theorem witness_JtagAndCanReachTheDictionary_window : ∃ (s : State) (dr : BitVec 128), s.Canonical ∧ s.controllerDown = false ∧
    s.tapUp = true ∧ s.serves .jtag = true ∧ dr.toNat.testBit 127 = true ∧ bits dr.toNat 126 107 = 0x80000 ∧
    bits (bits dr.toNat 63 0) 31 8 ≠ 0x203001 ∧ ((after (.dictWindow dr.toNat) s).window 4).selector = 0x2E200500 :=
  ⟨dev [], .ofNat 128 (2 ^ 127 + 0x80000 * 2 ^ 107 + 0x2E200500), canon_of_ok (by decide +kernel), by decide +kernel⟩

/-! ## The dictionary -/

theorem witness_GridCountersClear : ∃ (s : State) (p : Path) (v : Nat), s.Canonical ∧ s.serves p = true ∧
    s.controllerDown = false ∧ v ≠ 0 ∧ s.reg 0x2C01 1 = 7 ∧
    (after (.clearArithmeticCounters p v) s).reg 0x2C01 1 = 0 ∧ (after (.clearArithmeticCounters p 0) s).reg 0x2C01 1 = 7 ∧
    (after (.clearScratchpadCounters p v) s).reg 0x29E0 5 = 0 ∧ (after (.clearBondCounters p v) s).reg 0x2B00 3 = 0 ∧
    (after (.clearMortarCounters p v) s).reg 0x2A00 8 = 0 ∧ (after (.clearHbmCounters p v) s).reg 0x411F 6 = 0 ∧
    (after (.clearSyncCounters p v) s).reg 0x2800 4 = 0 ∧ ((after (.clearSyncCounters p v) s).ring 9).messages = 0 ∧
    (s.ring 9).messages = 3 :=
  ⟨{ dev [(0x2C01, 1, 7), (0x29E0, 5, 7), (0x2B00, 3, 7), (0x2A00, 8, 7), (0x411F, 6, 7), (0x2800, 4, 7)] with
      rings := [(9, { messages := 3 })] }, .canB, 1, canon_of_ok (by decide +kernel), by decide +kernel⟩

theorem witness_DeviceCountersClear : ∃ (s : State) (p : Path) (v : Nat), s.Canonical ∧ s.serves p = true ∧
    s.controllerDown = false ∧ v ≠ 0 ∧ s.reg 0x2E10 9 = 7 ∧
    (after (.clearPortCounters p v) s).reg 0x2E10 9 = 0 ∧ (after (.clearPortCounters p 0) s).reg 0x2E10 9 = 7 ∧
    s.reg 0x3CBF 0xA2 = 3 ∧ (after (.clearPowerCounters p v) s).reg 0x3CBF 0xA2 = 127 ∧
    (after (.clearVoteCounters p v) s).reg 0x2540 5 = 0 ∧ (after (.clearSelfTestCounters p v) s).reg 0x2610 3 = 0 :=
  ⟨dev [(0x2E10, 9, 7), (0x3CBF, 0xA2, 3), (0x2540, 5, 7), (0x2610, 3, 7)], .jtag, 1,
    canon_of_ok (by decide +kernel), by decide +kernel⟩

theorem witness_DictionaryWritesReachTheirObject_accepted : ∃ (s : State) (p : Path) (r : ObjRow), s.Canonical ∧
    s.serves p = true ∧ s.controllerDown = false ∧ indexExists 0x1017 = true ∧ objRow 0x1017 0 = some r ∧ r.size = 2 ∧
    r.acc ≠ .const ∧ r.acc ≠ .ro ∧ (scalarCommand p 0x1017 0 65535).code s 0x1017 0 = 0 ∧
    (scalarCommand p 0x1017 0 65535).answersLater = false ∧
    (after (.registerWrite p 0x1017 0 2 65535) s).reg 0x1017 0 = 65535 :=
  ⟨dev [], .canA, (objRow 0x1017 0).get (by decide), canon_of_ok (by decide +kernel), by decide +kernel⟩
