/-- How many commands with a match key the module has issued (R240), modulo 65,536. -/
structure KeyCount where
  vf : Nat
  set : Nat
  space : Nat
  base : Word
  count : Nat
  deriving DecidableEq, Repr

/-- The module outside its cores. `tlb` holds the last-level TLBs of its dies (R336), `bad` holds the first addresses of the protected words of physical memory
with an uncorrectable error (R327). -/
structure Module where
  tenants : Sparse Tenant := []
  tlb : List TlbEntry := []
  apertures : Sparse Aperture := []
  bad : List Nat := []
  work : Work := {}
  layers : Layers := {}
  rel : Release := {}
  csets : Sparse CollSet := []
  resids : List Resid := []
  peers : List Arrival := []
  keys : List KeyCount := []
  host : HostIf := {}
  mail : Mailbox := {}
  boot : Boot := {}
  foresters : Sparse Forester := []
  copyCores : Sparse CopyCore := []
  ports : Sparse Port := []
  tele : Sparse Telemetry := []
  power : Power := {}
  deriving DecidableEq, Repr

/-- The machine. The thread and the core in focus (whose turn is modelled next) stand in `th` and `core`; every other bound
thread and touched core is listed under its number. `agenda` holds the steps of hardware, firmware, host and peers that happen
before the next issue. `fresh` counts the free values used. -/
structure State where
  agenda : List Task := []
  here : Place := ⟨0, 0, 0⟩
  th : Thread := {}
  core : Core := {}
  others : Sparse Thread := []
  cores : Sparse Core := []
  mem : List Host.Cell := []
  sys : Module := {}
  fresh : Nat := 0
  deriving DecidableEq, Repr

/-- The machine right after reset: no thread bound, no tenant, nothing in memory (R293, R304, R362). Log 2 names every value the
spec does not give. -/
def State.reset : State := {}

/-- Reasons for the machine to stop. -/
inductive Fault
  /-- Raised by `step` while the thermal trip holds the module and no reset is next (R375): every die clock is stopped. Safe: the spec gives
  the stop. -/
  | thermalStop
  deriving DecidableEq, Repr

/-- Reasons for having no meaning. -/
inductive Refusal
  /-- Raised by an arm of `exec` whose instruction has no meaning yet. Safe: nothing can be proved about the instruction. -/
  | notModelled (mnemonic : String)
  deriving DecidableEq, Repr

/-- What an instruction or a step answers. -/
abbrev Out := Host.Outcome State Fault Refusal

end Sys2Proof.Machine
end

________________

* [Required work]
Reproduce the material in full. Keep it identical to the original.

* [Result]
theorem witness_JtagAndCanReachTheDictionary_window : ∃ (s : State) (dr : BitVec 128), s.Canonical ∧ s.controllerDown = false ∧
    s.tapUp = true ∧ s.serves .jtag = true ∧ dr.toNat.testBit 127 = true ∧ bits dr.toNat 126 107 = 0x80000 ∧
    bits (bits dr.toNat 63 0) 31 8 ≠ 0x203001 ∧ ((after (.dictWindow dr.toNat) s).window 4).selector = 0x2E200500 :=
  ⟨dev [], .ofNat 128 (2 ^ 127 + 0x80000 * 2 ^ 107 + 0x2E200500), canon_of_ok (by decide +kernel), by decide +kernel⟩

/-! ## The dictionary -/

theorem witness_GridCountersClear : ∃ (s : State) (p : Path) (v : Nat), s.Canonical ∧ s.serves p = true ∧
    s.controllerDown = false ∧ v ≠ 0 ∧ s.reg 0x2C01 1 = 7 ∧
    (after (.clearArithmeticCounters p v) s).reg 0x2C01 1 = 0 ∧ (after (.clearArithmeticCounters p 0) s).reg 0x2C01 1 = 7 ∧
    (after (.clearScratchpadCounters p v) s).reg 0x29E0 5 = 0 ∧ (after (.clearBondCounters p v) s).reg 0x2B00 3 = 0 ∧
    (after (.clearMortarCounters p v) s).reg 0x2A00 8 = 0 ∧ (after (.clearHbmCounters p v) s).reg 0x411F 6 = 0 ∧
    (after (.clearSyncCounters p v) s).reg 0x2800 4 = 0 ∧ ((after (.clearSyncCounters p v) s).ring 9).messages = 0 ∧
    (s.ring 9).messages = 3 :=
  ⟨{ dev [(0x2C01, 1, 7), (0x29E0, 5, 7), (0x2B00, 3, 7), (0x2A00, 8, 7), (0x411F, 6, 7), (0x2800, 4, 7)] with
      rings := [(9, { messages := 3 })] }, .canB, 1, canon_of_ok (by decide +kernel), by decide +kernel⟩

theorem witness_DeviceCountersClear : ∃ (s : State) (p : Path) (v : Nat), s.Canonical ∧ s.serves p = true ∧
    s.controllerDown = false ∧ v ≠ 0 ∧ s.reg 0x2E10 9 = 7 ∧
    (after (.clearPortCounters p v) s).reg 0x2E10 9 = 0 ∧ (after (.clearPortCounters p 0) s).reg 0x2E10 9 = 7 ∧
    s.reg 0x3CBF 0xA2 = 3 ∧ (after (.clearPowerCounters p v) s).reg 0x3CBF 0xA2 = 127 ∧
    (after (.clearVoteCounters p v) s).reg 0x2540 5 = 0 ∧ (after (.clearSelfTestCounters p v) s).reg 0x2610 3 = 0 :=
  ⟨dev [(0x2E10, 9, 7), (0x3CBF, 0xA2, 3), (0x2540, 5, 7), (0x2610, 3, 7)], .jtag, 1,
    canon_of_ok (by decide +kernel), by decide +kernel⟩

theorem witness_DictionaryWritesReachTheirObject_accepted : ∃ (s : State) (p : Path) (r : ObjRow), s.Canonical ∧
    s.serves p = true ∧ s.controllerDown = false ∧ indexExists 0x1017 = true ∧ objRow 0x1017 0 = some r ∧ r.size = 2 ∧
    r.acc ≠ .const ∧ r.acc ≠ .ro ∧ (scalarCommand p 0x1017 0 65535).code s 0x1017 0 = 0 ∧
    (scalarCommand p 0x1017 0 65535).answersLater = false ∧
    (after (.registerWrite p 0x1017 0 2 65535) s).reg 0x1017 0 = 65535 :=
  ⟨dev [], .canA, (objRow 0x1017 0).get (by decide), canon_of_ok (by decide +kernel), by decide +kernel⟩
/-- How many commands with a match key the module has issued (R240), modulo 65,536. -/
structure KeyCount where
  vf : Nat
  set : Nat
  space : Nat
  base : Word
  count : Nat
  deriving DecidableEq, Repr

/-- The module outside its cores. `tlb` holds the last-level TLBs of its dies (R336), `bad` holds the first addresses of the protected words of physical memory
with an uncorrectable error (R327). -/
structure Module where
  tenants : Sparse Tenant := []
  tlb : List TlbEntry := []
  apertures : Sparse Aperture := []
  bad : List Nat := []
  work : Work := {}
  layers : Layers := {}
  rel : Release := {}
  csets : Sparse CollSet := []
  resids : List Resid := []
  peers : List Arrival := []
  keys : List KeyCount := []
  host : HostIf := {}
  mail : Mailbox := {}
  boot : Boot := {}
  foresters : Sparse Forester := []
  copyCores : Sparse CopyCore := []
  ports : Sparse Port := []
  tele : Sparse Telemetry := []
  power : Power := {}
  deriving DecidableEq, Repr

/-- The machine. The thread and the core in focus (whose turn is modelled next) stand in `th` and `core`; every other bound
thread and touched core is listed under its number. `agenda` holds the steps of hardware, firmware, host and peers that happen
before the next issue. `fresh` counts the free values used. -/
structure State where
  agenda : List Task := []
  here : Place := ⟨0, 0, 0⟩
  th : Thread := {}
  core : Core := {}
  others : Sparse Thread := []
  cores : Sparse Core := []
  mem : List Host.Cell := []
  sys : Module := {}
  fresh : Nat := 0
  deriving DecidableEq, Repr

/-- The machine right after reset: no thread bound, no tenant, nothing in memory (R293, R304, R362). Log 2 names every value the
spec does not give. -/
def State.reset : State := {}

/-- Reasons for the machine to stop. -/
inductive Fault
  /-- Raised by `step` while the thermal trip holds the module and no reset is next (R375): every die clock is stopped. Safe: the spec gives
  the stop. -/
  | thermalStop
  deriving DecidableEq, Repr

/-- Reasons for having no meaning. -/
inductive Refusal
  /-- Raised by an arm of `exec` whose instruction has no meaning yet. Safe: nothing can be proved about the instruction. -/
  | notModelled (mnemonic : String)
  deriving DecidableEq, Repr

/-- What an instruction or a step answers. -/
abbrev Out := Host.Outcome State Fault Refusal

end Sys2Proof.Machine
end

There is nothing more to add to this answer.